Humairah berteriak kencang ketika dua manik matanya tidak menyangka melihat sosok kakak laki-laki yang kurang lebih sudah satu tahun lamanya mereka tidak bertemu. Bahkan berkomunikasi via telepon saja, jarang sekali terjadi. Terkecuali jika sang jenderal sudah memulai percakapan digrup keluarga mereka, barulah Omar muncul di sana, ikut berkomentar sesuai keinginan sang Jenderal. Namun diluar dari pada itu, Omar lebih banyak diam. Akan tetapi dengan sikapnya yang terkesan cuek itu bukan berarti dia tidak menyayangi Humairah. Dia justru yang paling sayang dan tidak suka menggodai adik kecilnya itu. Dia yang bahkan selalu maju terdepan untuk membela Humairah. Apapun Omar akan lakukan demi membahagiakan sang adik. Lalu kini, setelah setahun jarang sekali kabar terdengar, Omar kembali. Tentu saja kembalinya dia bukan tanpa arti. Karena ternyata sang Jenderal sendiri yang meminta Omar tuk kembali.
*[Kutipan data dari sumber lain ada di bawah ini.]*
-- ==== Sys2Proof/Laws/Crc.lean ====
section
/-! SUPPORT. The reflected division is linear (spec/41_crc.md R131, R138), and the entry 0 of the tables. -/

namespace Sys2Proof.Machine

/-- One bit of the division is linear over exclusive-or. -/
theorem crcShift_xor (x y : Word16) : crcShift (x ^^^ y) = crcShift x ^^^ crcShift y := by
  have hb : (x ^^^ y).getLsbD 0 = (x.getLsbD 0 ^^ y.getLsbD 0) := by simp
  have regroup : ∀ a b k : Word16,
      a ^^^ b = (a ^^^ k) ^^^ (b ^^^ k) ∧ a ^^^ b ^^^ k = (a ^^^ k) ^^^ b ∧ a ^^^ b ^^^ k = a ^^^ (b ^^^ k) := by
    intro a b k
    refine ⟨?_, ?_, ?_⟩ <;>
      (apply BitVec.eq_of_getLsbD_eq
       intro i hi
       simp only [BitVec.getLsbD_xor]
       generalize a.getLsbD i = p
       generalize b.getLsbD i = q
       generalize k.getLsbD i = r
       revert p q r
       decide)
  unfold crcShift
  rw [hb, BitVec.ushiftRight_xor_distrib]
  generalize 0xA001#16 = k
  cases x.getLsbD 0 <;> cases y.getLsbD 0
  · rfl
  · exact (regroup _ _ k).2.2
  · exact (regroup _ _ k).2.1
  · exact (regroup _ _ k).1

/-- Eight bits of the division are linear over exclusive-or. -/
theorem crcShift8_xor (x y : Word16) : crcShift8 (x ^^^ y) = crcShift8 x ^^^ crcShift8 y := by
  simp only [crcShift8, crcShift_xor]

/-- Eight bits of the division move a high byte down unchanged. -/
theorem crcShift8_highByte : ∀ h : Byte, crcShift8 (h ++ 0#8) = h.zeroExtend 16 := by decide

/-- The entry 0 of both tables is 0. -/
@[simp] theorem crcTh_zero : crcTh 0#8 = 0#8 := by decide

@[simp] theorem crcTl_zero : crcTl 0#8 = 0#8 := by decide

/-- The running bytes after a message and more bytes. -/
theorem crcOfBytes_append (xs ys : List Byte) : crcOfBytes (xs ++ ys) = ys.foldl CrcPair.feed (crcOfBytes xs) := by
  simp [crcOfBytes, List.foldl_append]

end Sys2Proof.Machine
end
Menggantikan sejenak perannya di rumah, karena ada beberapa hal penting yang harus sang Jenderal urus sebelum tanggal 5, awal bulan besok tiba.

"Ara!"

Berlari, kemudian melompat ke arah tubuh besar Omar, Humairah seperti anak kecil yang dengan mudahnya digendong oleh Omar. Memberikan ciuman hangat dikening adiknya itu, Omar tersenyum bahagia. Sudah lama tidak melihat wajah Humairah membuat Omar sadar bila wajah adiknya itu mirip sekali dengan ibu mereka. Perempuan yang berhasil melahirkan mereka ke dunia ini.

"Ih, kok enggak bilang-bilang Ara kalau mau pulang."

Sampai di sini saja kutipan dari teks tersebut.